Stored items
********
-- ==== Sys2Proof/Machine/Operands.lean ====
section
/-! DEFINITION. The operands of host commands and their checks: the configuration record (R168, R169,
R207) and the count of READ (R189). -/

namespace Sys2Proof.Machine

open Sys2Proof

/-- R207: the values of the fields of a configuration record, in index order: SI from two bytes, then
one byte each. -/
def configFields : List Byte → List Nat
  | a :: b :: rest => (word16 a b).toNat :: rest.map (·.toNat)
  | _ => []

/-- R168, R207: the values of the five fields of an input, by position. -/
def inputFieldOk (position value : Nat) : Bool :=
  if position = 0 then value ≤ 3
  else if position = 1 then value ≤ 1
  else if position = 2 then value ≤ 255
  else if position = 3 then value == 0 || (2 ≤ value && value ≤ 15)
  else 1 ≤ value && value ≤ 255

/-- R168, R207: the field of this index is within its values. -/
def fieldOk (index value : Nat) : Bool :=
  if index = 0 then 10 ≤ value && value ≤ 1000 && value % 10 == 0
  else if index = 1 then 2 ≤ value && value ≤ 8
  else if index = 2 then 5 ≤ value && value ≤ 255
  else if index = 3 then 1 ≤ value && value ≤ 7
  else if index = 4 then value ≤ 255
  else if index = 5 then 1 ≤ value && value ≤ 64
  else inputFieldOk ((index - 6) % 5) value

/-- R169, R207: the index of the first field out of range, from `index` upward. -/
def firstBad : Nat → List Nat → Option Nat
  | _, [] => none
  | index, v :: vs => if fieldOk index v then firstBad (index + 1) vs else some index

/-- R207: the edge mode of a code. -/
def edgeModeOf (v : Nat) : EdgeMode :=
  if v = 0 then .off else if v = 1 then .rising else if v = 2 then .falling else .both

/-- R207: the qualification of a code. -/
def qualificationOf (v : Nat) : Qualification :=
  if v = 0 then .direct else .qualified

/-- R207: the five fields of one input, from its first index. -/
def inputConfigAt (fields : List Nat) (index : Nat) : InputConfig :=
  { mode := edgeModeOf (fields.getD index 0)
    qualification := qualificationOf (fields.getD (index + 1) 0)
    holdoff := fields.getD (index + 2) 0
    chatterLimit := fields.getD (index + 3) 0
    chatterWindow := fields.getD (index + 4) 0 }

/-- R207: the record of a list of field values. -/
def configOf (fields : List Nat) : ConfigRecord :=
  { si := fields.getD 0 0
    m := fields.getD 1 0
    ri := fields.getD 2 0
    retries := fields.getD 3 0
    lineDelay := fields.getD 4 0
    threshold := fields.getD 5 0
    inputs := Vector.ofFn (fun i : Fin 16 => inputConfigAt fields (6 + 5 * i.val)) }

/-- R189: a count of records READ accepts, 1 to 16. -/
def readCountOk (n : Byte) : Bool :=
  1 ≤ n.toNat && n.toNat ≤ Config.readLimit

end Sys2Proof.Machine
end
********
- [WHAT IS REQUIRED]:
Please copy out each entry exactly as it appears above.

- [EXERCISE SOLUTION]:
-- ==== Sys2Proof/Machine/Operands.lean ====
section
/-! DEFINITION. The operands of host commands and their checks: the configuration record (R168, R169,
R207) and the count of READ (R189). -/

namespace Sys2Proof.Machine

open Sys2Proof

/-- R207: the values of the fields of a configuration record, in index order: SI from two bytes, then
one byte each. -/
def configFields : List Byte → List Nat
  | a :: b :: rest => (word16 a b).toNat :: rest.map (·.toNat)
  | _ => []

/-- R168, R207: the values of the five fields of an input, by position. -/
def inputFieldOk (position value : Nat) : Bool :=
  if position = 0 then value ≤ 3
  else if position = 1 then value ≤ 1
  else if position = 2 then value ≤ 255
  else if position = 3 then value == 0 || (2 ≤ value && value ≤ 15)
  else 1 ≤ value && value ≤ 255

/-- R168, R207: the field of this index is within its values. -/
def fieldOk (index value : Nat) : Bool :=
  if index = 0 then 10 ≤ value && value ≤ 1000 && value % 10 == 0
  else if index = 1 then 2 ≤ value && value ≤ 8
  else if index = 2 then 5 ≤ value && value ≤ 255
  else if index = 3 then 1 ≤ value && value ≤ 7
  else if index = 4 then value ≤ 255
  else if index = 5 then 1 ≤ value && value ≤ 64
  else inputFieldOk ((index - 6) % 5) value

/-- R169, R207: the index of the first field out of range, from `index` upward. -/
def firstBad : Nat → List Nat → Option Nat
  | _, [] => none
  | index, v :: vs => if fieldOk index v then firstBad (index + 1) vs else some index

/-- R207: the edge mode of a code. -/
def edgeModeOf (v : Nat) : EdgeMode :=
  if v = 0 then .off else if v = 1 then .rising else if v = 2 then .falling else .both

/-- R207: the qualification of a code. -/
def qualificationOf (v : Nat) : Qualification :=
  if v = 0 then .direct else .qualified

/-- R207: the five fields of one input, from its first index. -/
def inputConfigAt (fields : List Nat) (index : Nat) : InputConfig :=
  { mode := edgeModeOf (fields.getD index 0)
    qualification := qualificationOf (fields.getD (index + 1) 0)
    holdoff := fields.getD (index + 2) 0
    chatterLimit := fields.getD (index + 3) 0
    chatterWindow := fields.getD (index + 4) 0 }

/-- R207: the record of a list of field values. -/
def configOf (fields : List Nat) : ConfigRecord :=
  { si := fields.getD 0 0
    m := fields.getD 1 0
    ri := fields.getD 2 0
    retries := fields.getD 3 0
    lineDelay := fields.getD 4 0
    threshold := fields.getD 5 0
    inputs := Vector.ofFn (fun i : Fin 16 => inputConfigAt fields (6 + 5 * i.val)) }

/-- R189: a count of records READ accepts, 1 to 16. -/
def readCountOk (n : Byte) : Bool :=
  1 ≤ n.toNat && n.toNat ≤ Config.readLimit

end Sys2Proof.Machine
end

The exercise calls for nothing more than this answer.